→ **HOW TO COMPLETE THIS TASK**: Treat the line containing "and unpacking -/" as the last one, and return every line exactly from the first line of the material below up to it.

→ **MATERIAL FOR THE TASK**:

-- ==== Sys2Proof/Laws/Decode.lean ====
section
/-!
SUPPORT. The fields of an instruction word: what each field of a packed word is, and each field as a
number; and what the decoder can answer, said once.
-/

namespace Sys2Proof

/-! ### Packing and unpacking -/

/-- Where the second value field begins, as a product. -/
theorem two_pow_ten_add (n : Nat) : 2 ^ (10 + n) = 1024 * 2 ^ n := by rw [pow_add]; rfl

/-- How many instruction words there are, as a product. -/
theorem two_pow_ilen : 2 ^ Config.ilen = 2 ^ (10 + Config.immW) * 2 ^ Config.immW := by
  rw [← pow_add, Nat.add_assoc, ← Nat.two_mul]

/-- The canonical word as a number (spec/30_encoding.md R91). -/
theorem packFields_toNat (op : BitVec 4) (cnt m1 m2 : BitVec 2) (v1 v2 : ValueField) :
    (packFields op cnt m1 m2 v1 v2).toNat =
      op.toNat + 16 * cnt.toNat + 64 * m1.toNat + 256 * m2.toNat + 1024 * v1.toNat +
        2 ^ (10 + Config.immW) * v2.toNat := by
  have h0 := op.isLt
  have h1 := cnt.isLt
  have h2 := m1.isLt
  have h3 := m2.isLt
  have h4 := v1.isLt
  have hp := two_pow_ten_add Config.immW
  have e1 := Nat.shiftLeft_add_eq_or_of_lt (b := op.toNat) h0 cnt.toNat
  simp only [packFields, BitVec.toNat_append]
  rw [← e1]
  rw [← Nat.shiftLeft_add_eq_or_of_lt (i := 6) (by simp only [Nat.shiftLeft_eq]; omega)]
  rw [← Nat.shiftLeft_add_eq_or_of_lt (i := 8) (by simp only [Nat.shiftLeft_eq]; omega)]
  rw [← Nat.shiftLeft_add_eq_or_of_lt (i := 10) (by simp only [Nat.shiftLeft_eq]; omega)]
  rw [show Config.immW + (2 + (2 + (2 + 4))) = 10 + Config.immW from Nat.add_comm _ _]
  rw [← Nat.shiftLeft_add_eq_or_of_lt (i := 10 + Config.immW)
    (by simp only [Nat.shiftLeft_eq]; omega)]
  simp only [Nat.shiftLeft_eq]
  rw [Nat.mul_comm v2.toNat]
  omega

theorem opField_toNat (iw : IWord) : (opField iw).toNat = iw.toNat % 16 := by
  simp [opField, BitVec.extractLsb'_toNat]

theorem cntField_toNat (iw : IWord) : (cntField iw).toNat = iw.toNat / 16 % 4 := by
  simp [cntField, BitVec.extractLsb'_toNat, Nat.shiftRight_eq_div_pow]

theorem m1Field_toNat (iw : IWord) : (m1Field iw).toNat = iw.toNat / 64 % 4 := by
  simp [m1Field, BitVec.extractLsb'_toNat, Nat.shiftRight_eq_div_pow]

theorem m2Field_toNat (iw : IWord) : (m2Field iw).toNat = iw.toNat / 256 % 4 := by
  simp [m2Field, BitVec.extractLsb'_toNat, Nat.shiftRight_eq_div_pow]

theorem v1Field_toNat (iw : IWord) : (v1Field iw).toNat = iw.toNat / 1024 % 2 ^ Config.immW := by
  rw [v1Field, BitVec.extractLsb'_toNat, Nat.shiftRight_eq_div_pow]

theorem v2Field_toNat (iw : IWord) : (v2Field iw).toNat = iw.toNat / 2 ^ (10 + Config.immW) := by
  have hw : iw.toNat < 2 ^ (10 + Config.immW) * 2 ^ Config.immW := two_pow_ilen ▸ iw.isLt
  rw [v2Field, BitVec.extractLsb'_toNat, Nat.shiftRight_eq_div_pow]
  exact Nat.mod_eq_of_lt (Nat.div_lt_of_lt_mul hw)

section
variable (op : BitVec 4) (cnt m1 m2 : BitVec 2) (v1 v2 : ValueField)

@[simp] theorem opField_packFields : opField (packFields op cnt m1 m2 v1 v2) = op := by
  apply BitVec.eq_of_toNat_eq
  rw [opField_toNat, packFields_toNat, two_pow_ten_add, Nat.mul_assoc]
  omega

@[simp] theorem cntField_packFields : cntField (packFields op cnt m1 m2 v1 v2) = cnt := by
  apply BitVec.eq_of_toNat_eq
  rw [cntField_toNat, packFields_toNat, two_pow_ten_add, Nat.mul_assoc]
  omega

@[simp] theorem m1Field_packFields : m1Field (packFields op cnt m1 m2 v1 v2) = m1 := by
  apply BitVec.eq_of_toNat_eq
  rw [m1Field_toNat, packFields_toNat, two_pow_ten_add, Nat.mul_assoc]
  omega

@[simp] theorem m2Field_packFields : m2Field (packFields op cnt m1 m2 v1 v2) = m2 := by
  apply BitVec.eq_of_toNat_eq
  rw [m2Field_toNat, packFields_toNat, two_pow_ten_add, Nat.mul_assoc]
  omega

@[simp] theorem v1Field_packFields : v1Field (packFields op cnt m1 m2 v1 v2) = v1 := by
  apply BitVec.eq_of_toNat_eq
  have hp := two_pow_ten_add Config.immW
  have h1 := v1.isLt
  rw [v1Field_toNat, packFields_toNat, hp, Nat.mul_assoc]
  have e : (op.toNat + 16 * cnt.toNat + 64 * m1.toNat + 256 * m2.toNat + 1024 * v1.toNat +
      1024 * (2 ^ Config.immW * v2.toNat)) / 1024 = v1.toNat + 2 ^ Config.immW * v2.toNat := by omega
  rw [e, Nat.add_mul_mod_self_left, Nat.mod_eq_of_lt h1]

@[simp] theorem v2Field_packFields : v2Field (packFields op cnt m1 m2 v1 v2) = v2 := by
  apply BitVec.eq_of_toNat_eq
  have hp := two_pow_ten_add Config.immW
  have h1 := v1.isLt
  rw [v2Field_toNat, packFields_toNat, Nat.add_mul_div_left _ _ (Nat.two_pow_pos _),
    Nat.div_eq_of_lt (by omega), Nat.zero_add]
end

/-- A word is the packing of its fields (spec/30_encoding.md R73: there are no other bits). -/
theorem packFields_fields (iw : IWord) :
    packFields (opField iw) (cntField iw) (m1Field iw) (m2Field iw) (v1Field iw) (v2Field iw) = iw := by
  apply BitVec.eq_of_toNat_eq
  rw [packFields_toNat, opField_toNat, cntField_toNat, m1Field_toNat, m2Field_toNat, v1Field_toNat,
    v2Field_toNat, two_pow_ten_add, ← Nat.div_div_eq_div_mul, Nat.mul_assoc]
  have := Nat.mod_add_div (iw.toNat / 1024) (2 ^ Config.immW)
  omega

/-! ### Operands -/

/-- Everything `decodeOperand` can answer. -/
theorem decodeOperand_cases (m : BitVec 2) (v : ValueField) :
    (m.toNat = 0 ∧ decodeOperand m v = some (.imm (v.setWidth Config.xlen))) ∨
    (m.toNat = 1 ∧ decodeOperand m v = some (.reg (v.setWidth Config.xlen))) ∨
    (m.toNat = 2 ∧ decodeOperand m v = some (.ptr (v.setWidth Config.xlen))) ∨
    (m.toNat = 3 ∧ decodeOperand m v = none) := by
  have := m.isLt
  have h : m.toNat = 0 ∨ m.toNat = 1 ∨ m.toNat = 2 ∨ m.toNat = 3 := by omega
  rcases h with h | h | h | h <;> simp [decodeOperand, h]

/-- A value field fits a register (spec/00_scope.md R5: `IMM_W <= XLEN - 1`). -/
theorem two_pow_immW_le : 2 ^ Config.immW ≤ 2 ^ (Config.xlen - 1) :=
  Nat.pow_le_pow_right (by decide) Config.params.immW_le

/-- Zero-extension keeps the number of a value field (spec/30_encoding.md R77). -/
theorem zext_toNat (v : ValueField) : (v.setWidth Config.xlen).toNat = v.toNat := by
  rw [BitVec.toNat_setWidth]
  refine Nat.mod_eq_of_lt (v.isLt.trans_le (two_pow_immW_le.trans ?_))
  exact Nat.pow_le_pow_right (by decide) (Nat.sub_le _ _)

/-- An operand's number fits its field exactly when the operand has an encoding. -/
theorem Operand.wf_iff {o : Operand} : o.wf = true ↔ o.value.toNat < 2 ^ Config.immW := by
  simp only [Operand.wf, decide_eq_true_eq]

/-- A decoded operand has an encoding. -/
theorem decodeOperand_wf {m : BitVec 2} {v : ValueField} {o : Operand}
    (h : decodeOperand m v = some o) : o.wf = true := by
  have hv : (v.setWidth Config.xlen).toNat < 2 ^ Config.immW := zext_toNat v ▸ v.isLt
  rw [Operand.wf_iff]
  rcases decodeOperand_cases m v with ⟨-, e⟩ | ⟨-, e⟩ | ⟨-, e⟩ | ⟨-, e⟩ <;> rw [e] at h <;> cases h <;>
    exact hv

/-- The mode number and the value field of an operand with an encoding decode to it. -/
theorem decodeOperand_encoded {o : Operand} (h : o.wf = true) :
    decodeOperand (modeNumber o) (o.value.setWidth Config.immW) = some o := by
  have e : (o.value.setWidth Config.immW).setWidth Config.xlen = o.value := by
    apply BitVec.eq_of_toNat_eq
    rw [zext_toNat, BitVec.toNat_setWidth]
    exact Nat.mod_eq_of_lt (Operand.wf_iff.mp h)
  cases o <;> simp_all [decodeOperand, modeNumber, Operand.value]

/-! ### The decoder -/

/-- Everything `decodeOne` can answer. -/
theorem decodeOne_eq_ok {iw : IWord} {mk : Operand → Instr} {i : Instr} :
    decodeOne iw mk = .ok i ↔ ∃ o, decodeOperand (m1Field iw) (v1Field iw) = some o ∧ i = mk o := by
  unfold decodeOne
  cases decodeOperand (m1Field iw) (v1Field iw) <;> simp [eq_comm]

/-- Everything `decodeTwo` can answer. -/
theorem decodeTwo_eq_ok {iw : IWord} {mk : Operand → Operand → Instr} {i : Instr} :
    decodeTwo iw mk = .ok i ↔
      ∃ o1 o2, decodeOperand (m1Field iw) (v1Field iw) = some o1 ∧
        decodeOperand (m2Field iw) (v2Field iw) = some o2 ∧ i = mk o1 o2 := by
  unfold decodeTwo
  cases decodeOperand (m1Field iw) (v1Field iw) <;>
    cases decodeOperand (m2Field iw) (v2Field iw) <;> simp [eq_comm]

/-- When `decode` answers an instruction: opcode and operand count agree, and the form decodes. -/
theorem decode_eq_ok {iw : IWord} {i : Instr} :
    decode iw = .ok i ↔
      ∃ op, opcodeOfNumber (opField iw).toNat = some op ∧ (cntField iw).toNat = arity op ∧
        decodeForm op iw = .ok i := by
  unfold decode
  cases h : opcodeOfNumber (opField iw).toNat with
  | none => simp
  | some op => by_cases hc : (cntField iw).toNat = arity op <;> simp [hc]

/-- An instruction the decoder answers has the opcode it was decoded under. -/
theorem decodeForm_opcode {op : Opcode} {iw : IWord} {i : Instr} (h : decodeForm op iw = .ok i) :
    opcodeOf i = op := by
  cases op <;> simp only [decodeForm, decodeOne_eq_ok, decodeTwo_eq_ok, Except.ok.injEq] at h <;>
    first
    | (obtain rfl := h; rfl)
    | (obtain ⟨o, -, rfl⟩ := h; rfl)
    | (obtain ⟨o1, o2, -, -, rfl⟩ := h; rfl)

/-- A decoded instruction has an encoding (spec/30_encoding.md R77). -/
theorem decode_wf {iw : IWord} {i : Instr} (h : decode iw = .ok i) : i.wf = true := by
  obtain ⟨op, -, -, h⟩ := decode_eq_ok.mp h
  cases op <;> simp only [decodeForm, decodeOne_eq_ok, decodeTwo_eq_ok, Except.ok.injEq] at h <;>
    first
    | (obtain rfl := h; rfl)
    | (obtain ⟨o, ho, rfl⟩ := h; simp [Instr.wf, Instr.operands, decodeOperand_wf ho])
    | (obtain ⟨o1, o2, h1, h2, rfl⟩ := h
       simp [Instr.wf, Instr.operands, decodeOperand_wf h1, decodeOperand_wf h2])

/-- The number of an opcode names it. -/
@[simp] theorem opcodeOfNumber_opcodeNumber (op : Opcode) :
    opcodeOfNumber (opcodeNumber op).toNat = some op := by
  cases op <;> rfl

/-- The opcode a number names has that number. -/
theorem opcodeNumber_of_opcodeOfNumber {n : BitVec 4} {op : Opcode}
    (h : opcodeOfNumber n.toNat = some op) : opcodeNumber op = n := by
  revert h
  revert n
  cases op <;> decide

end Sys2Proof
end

→ **REPLY TO THE TASK**:
-- ==== Sys2Proof/Laws/Decode.lean ====
section
/-!
SUPPORT. The fields of an instruction word: what each field of a packed word is, and each field as a
number; and what the decoder can answer, said once.
-/

namespace Sys2Proof

/-! ### Packing and unpacking -/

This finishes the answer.